#### Work order:
Reproduce exactly, and only, the lines below from the one containing "-- ==== Sys2Proof/Laws/Walk.lean" through the one containing "by_cases hj : j = i".

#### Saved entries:
========
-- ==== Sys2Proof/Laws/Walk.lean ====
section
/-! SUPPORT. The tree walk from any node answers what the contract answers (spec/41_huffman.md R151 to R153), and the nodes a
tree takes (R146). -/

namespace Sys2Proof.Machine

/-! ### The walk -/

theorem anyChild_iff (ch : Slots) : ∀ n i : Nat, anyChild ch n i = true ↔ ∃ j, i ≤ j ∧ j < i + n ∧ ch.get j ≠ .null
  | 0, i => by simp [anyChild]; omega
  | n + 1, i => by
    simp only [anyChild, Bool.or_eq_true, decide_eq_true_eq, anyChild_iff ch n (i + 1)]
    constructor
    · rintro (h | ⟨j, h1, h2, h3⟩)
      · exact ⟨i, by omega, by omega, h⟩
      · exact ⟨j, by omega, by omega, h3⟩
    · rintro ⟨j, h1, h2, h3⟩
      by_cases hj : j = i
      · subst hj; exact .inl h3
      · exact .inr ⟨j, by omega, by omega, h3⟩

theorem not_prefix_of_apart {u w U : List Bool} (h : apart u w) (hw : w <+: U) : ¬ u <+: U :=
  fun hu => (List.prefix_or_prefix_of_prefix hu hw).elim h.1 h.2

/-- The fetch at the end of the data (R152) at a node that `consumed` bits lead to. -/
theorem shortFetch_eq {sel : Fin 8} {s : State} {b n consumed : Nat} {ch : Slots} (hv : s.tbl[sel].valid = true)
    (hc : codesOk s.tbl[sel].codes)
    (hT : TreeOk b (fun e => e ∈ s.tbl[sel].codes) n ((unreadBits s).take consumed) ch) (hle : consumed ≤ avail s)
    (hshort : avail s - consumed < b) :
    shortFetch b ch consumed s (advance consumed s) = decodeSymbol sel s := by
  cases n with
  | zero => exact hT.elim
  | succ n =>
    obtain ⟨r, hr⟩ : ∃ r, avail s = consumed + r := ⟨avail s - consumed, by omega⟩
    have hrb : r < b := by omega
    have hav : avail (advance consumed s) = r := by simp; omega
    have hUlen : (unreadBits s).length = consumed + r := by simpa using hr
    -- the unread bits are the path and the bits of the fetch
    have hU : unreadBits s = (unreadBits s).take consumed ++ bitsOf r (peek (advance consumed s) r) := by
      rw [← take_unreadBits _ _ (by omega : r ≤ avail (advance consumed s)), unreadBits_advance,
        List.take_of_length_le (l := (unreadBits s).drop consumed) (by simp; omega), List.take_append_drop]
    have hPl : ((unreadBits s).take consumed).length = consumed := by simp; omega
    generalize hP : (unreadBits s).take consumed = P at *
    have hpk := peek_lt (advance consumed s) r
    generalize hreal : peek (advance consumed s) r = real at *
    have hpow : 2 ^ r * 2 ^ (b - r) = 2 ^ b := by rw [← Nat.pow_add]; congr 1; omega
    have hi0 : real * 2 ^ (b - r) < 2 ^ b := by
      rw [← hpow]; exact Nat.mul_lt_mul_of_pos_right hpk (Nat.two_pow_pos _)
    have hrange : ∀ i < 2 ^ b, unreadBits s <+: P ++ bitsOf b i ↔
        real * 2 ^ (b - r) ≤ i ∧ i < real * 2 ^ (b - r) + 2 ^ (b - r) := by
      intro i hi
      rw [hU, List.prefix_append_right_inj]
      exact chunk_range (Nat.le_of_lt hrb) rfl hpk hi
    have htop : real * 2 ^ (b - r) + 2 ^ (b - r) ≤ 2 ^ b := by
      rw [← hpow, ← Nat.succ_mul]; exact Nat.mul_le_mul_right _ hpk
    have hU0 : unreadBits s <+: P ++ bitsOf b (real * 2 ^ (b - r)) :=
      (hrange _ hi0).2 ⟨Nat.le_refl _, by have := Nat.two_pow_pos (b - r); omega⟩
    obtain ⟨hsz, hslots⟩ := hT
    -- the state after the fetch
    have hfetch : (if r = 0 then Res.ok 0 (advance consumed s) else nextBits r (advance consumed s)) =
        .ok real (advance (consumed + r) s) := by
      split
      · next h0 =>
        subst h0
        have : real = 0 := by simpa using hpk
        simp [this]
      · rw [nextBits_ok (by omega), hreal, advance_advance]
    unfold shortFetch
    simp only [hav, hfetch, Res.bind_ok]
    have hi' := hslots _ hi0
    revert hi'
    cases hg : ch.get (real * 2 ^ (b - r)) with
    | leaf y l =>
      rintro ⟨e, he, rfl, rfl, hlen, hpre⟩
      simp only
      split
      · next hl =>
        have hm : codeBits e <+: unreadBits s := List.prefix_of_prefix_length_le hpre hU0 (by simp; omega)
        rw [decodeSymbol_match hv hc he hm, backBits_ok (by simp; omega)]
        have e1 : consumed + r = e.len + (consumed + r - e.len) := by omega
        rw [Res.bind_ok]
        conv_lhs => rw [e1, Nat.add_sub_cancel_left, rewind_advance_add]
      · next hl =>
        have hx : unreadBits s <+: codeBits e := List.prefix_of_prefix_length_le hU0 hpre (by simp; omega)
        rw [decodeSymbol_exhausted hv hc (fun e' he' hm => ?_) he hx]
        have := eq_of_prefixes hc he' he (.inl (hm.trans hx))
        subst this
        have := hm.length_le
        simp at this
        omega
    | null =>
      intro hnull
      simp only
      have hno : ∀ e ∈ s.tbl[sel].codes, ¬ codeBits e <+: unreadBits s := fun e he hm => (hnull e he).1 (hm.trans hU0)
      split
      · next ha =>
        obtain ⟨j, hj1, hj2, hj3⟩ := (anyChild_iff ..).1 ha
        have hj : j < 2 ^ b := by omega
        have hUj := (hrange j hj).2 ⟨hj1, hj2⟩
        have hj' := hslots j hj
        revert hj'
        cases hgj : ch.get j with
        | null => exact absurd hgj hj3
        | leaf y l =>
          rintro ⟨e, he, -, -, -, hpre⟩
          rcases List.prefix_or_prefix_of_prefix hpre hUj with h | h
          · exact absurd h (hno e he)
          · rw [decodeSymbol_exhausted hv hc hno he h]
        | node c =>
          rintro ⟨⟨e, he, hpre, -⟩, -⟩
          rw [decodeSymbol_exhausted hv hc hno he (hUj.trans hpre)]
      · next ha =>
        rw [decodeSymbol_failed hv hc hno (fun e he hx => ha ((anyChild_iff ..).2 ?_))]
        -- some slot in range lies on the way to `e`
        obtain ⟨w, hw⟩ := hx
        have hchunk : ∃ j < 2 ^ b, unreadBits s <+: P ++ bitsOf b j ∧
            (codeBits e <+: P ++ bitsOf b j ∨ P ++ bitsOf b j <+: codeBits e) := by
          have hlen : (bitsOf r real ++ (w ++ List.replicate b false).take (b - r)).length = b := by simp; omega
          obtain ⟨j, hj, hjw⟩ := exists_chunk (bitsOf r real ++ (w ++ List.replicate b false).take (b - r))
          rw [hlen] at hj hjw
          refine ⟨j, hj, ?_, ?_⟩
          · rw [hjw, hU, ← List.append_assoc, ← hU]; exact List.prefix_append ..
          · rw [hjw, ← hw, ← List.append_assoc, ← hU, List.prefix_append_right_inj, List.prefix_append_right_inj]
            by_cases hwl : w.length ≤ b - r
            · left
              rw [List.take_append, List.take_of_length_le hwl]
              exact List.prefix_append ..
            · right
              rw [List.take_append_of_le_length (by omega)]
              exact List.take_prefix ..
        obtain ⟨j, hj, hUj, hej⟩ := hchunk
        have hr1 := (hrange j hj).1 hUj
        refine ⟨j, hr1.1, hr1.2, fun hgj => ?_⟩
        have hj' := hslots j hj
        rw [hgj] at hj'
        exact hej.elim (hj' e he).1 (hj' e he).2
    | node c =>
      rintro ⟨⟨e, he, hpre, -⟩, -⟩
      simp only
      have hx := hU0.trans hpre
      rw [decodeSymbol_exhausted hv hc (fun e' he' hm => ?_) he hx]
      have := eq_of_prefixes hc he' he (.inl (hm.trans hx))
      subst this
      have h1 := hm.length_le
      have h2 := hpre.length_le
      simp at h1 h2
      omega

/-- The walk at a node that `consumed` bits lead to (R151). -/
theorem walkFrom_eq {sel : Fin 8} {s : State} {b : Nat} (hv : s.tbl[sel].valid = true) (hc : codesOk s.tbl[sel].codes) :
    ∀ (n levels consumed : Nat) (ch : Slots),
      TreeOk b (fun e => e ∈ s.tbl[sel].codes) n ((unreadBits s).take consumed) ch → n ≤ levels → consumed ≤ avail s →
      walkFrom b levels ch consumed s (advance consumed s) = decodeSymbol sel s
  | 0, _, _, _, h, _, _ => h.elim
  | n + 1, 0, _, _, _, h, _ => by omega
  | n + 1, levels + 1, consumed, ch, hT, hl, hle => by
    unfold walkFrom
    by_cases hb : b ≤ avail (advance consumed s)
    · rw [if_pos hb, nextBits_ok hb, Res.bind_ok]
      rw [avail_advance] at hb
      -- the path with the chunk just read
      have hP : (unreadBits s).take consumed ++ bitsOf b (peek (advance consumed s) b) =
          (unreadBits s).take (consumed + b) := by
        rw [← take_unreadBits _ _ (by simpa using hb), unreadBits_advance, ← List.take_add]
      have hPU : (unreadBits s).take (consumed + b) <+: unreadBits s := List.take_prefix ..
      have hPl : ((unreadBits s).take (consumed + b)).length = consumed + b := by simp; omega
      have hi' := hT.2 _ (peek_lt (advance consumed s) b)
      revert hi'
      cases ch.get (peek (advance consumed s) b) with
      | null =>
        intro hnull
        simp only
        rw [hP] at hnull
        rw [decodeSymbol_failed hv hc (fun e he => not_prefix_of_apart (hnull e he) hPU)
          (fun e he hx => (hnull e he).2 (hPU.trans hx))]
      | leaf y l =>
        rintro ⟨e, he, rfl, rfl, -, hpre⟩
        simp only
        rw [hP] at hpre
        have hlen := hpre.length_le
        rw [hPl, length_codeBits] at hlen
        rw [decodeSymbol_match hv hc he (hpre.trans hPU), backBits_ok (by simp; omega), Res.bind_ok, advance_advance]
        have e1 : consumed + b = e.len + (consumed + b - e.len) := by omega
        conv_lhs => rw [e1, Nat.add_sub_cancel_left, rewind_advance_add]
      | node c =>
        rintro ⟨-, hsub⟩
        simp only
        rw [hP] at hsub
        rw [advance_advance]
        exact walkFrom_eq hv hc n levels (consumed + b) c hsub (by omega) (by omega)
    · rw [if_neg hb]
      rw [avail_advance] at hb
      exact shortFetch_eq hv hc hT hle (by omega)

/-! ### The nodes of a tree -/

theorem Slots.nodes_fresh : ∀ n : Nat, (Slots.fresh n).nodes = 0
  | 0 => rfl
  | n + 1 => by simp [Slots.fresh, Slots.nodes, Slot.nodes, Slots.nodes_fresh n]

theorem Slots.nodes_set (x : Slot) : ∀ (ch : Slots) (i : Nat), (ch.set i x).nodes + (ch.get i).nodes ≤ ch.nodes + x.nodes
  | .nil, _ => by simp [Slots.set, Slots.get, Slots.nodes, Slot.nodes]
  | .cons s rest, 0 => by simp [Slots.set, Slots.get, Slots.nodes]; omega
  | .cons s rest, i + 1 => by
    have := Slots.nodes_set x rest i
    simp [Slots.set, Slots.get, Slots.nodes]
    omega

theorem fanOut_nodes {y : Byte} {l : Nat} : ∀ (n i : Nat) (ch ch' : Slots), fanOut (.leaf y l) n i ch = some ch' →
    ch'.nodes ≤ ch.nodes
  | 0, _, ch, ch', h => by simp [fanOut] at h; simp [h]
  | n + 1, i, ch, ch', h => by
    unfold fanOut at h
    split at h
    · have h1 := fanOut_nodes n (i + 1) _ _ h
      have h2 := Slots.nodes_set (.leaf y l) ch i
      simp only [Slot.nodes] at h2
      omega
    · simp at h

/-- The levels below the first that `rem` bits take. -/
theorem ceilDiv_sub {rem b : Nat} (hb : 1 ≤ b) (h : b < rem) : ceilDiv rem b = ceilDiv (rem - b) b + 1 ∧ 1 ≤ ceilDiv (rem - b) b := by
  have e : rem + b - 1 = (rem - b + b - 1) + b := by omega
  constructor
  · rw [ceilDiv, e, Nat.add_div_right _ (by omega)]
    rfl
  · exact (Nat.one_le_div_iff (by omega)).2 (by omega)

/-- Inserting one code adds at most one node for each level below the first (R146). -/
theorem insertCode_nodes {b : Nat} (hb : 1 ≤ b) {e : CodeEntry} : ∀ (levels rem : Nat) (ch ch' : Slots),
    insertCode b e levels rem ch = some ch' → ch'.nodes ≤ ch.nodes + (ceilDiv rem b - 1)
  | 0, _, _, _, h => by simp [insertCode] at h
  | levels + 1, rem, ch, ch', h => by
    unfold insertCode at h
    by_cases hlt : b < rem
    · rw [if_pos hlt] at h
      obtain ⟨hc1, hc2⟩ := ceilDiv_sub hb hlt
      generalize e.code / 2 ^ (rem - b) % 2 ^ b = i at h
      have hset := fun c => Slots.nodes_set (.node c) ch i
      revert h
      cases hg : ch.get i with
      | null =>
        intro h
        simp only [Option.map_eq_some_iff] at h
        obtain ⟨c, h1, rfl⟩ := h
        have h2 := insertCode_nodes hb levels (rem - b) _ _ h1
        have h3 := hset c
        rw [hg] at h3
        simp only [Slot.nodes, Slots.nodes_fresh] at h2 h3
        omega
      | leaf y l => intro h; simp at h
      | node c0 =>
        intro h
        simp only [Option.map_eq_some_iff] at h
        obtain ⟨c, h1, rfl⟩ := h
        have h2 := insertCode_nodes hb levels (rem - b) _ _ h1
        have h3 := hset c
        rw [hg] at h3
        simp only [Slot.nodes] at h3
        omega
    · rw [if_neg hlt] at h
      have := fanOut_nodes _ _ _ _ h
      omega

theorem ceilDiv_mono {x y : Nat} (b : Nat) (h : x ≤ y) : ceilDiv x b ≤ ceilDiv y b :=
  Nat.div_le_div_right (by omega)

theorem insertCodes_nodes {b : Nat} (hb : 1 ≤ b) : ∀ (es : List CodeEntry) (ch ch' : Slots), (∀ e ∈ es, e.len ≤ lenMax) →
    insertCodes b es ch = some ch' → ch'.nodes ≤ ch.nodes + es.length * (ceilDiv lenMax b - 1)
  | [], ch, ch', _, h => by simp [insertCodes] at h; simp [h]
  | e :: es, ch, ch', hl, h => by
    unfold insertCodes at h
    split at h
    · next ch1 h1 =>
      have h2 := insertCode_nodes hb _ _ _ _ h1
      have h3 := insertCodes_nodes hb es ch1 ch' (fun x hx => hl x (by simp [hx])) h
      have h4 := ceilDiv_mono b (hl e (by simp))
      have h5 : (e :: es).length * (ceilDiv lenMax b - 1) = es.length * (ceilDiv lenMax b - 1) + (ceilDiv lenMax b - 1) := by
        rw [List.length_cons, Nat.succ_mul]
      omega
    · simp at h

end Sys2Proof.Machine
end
========
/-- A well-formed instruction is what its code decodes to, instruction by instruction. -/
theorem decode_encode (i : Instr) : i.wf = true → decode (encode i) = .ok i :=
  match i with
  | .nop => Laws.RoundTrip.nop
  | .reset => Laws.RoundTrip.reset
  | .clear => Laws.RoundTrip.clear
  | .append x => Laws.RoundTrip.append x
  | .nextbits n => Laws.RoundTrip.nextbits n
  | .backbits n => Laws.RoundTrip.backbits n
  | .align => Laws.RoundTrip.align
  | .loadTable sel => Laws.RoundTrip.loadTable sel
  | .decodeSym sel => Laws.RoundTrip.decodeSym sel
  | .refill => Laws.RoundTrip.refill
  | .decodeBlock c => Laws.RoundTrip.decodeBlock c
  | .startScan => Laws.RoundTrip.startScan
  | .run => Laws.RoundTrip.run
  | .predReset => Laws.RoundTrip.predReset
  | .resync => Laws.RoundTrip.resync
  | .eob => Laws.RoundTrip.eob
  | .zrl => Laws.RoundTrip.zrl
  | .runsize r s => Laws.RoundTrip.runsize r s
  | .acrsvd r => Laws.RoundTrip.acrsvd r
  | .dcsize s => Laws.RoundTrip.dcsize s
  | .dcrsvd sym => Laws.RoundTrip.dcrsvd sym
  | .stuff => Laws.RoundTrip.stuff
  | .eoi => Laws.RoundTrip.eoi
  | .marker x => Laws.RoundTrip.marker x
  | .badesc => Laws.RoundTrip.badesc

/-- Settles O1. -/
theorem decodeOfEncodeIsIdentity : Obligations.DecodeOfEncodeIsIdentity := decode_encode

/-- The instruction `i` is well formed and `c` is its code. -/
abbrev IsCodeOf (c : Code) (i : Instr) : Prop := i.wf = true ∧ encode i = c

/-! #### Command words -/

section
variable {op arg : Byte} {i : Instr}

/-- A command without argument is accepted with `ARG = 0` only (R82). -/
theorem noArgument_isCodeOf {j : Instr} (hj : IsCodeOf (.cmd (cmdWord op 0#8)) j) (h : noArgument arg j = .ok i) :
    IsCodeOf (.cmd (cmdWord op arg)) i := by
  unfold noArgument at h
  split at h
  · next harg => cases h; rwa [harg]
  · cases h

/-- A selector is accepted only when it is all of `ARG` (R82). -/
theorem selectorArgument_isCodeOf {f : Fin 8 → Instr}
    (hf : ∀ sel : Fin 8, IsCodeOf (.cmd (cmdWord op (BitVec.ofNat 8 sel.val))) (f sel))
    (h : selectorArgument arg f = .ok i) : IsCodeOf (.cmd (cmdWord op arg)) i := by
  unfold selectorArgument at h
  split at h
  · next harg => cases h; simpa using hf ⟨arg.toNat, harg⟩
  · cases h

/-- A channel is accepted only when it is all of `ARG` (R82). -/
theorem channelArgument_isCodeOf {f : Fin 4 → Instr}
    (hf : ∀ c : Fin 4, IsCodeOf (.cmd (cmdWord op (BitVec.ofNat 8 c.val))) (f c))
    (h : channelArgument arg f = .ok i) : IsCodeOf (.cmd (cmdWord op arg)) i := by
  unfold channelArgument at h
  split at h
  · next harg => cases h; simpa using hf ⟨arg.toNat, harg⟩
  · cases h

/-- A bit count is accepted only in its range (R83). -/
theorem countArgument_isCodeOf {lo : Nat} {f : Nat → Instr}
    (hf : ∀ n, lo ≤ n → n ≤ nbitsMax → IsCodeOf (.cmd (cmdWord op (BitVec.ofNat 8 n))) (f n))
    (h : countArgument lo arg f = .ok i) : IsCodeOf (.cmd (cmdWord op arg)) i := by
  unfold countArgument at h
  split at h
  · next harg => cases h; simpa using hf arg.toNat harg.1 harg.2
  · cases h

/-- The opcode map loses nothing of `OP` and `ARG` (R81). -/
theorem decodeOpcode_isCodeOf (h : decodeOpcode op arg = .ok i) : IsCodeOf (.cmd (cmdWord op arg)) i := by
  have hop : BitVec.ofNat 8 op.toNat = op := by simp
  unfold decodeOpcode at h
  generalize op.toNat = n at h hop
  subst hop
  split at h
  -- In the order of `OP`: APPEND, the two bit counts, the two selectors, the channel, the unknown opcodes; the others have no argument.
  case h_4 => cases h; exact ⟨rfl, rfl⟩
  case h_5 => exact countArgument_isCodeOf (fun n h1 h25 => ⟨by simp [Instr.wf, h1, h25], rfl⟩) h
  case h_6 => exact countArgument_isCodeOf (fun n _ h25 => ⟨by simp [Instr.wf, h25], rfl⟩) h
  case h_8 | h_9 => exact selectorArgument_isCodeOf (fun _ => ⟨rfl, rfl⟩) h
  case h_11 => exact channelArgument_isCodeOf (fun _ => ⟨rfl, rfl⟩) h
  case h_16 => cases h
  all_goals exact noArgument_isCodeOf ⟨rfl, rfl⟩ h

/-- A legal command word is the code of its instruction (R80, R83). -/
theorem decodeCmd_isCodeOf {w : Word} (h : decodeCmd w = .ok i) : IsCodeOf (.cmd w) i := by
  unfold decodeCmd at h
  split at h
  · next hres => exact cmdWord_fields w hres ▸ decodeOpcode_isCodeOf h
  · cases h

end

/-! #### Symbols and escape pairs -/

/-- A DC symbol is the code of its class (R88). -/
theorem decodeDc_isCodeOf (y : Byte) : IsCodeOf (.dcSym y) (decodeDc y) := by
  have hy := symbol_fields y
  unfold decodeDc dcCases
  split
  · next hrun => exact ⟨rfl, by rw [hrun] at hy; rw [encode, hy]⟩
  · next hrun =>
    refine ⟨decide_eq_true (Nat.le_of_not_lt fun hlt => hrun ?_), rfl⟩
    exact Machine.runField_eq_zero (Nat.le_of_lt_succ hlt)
========
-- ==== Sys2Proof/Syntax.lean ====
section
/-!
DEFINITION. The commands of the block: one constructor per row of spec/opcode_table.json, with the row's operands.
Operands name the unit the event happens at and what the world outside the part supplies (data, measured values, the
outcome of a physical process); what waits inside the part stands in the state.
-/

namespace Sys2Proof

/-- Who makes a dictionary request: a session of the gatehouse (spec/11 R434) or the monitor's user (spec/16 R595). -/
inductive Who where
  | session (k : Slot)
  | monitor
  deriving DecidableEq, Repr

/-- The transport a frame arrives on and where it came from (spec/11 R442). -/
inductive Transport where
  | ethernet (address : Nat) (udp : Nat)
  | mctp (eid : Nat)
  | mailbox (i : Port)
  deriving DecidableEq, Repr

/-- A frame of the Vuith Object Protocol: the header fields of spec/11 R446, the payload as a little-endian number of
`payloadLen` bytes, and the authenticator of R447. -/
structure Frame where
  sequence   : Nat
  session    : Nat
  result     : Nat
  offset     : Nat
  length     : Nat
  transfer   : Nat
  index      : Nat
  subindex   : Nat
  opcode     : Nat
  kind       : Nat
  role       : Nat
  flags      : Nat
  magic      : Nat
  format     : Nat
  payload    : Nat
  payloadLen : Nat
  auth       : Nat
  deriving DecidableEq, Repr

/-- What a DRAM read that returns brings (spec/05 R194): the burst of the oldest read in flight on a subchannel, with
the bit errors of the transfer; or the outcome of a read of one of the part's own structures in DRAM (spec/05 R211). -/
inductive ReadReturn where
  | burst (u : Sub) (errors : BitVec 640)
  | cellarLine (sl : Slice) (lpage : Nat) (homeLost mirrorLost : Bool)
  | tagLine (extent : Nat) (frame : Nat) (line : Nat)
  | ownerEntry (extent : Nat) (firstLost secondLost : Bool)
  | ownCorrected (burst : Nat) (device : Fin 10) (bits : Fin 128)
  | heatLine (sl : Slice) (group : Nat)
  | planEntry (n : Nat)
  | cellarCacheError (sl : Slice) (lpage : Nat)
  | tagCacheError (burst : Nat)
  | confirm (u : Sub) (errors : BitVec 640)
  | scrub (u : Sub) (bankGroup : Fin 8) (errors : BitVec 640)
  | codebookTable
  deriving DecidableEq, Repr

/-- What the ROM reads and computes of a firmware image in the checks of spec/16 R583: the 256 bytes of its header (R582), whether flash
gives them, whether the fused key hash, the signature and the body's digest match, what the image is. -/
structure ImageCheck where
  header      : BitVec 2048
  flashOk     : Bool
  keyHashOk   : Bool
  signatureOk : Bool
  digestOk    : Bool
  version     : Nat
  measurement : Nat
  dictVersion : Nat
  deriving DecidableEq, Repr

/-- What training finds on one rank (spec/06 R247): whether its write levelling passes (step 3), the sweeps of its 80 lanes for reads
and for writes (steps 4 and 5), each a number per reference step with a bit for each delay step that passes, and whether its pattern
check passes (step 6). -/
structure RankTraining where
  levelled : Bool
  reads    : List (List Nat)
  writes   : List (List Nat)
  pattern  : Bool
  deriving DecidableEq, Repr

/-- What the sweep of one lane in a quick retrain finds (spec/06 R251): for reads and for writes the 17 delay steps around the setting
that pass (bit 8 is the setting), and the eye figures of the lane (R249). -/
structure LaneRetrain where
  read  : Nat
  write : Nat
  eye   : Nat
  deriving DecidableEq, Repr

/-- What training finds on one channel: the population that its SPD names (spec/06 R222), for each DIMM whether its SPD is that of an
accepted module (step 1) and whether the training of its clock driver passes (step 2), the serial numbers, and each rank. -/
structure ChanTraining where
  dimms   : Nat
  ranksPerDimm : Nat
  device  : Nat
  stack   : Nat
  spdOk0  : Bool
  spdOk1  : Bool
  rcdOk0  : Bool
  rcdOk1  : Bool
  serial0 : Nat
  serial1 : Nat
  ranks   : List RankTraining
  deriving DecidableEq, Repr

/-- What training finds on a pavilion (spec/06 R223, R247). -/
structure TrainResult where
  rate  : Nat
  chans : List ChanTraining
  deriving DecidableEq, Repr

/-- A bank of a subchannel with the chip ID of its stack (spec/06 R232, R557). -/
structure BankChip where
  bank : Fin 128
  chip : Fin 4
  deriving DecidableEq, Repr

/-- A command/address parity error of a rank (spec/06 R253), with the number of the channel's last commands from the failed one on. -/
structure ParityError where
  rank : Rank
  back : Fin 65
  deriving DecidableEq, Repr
========
#### Solution to the problem:
-- ==== Sys2Proof/Laws/Walk.lean ====
section
/-! SUPPORT. The tree walk from any node answers what the contract answers (spec/41_huffman.md R151 to R153), and the nodes a
tree takes (R146). -/

namespace Sys2Proof.Machine

/-! ### The walk -/

theorem anyChild_iff (ch : Slots) : ∀ n i : Nat, anyChild ch n i = true ↔ ∃ j, i ≤ j ∧ j < i + n ∧ ch.get j ≠ .null
  | 0, i => by simp [anyChild]; omega
  | n + 1, i => by
    simp only [anyChild, Bool.or_eq_true, decide_eq_true_eq, anyChild_iff ch n (i + 1)]
    constructor
    · rintro (h | ⟨j, h1, h2, h3⟩)
      · exact ⟨i, by omega, by omega, h⟩
      · exact ⟨j, by omega, by omega, h3⟩
    · rintro ⟨j, h1, h2, h3⟩
      by_cases hj : j = i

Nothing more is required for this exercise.